Pertanyaan beruntun diucapkan oleh Pak Hanzie, karena dari penampilan dan wajahnya, pria itu tidak seperti seorang begal atau preman.
Seperti anak orang kaya. Mana mungkin membegal Virna segala?
"Katakan, di mana wanita tadi tinggal!"
Tanpa menjawab pertanyaan Pak Hanzie, pria itu justru memberikan pertanyaan kembali, dan tidak memperdulikan ekspresi wajah Pak Hanzie yang seperti kurang suka melihat dirinya.
"Aku tidak bisa mengatakan hal semacam itu untuk orang asing, kau tidak mau akan terbelit masalah? Lebih baik, tidak usah mengganggu Virna!"
"Memangnya kau ini siapanya? Orang yang membayar dia bekerja? kekhawatiranmu ini seperti orang yang mengkhawatirkan istrinya, dasar berlebihan!"
"Jangan kurang ajar! Pergilah! Sebelum kemarahanku datang!"
"Kau mengancamku?"
Pria itu ingin meraih kerah kemeja yang dipakai oleh Pak Hanzie, akan tetapi secara tiba-tiba ia mundur seperti ketakutan dengan sesuatu, padahal, Pak Hanzie tidak tahu, mengapa orang itu terlihat ketakutan? Dan, ia tidak melakukan apapun!
"Aku akan datang lagi di waktu lain, dan saat itu, kau tidak akan aku biarkan lolos!"
Pria itu bicara, lalu segera berkelebat dan sekali kedipan mata saja, ia lenyap dari hadapan Pak Hanzie.
Membuat Pak Hanzie terbengong-bengong. Mengapa ada seseorang yang bisa berkelebat secepat itu?
"Pria aneh! Siapa sebenarnya dia? Mencari gara-gara saja. Apa hubungan dia dengan Virna?"
Bos Virna mengomel sembari membuka pintu mobilnya, lalu masuk ke dalam, untuk berniat pulang saja lantaran ia juga melihat, Virna sudah hilang dari pandangan.
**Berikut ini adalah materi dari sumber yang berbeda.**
/-- Pattern words have no idle count and LEN zero (R192). -/
theorem encPat_length (op : BitVec 7) (imm : BitVec 17) (g : BitVec 3) :
    (encPat op imm g).length = parcelsOf ((encPat op imm g).headD 0) := by
  have h : fld (imm ++ g ++ op ++ 0#5) 0 2 = 0#2 := by
    apply BitVec.eq_of_getLsbD_eq
    intro i hi
    simp only [fld, BitVec.getLsbD_extractLsb', BitVec.getLsbD_append]
    simp [show i < 5 by omega]
  simp only [encPat, List.headD, parcelsOf, lenOf, h]
  rfl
Mungkin saja, gadis itu sudah sampai di kostnya. Virna punya kebiasaan, bisa berjalan kaki dengan cepat, yang jika disejajarkan dengan langkah orang biasa pada umumnya, tentu saja tidak ada apa-apanya bagi Virna.
Sementara itu, Virna sudah sampai di kamar kostnya. Bergegas masuk, karena khawatir orang yang tadi mencegatnya saat dirinya pulang, mengetahui di mana ia tinggal.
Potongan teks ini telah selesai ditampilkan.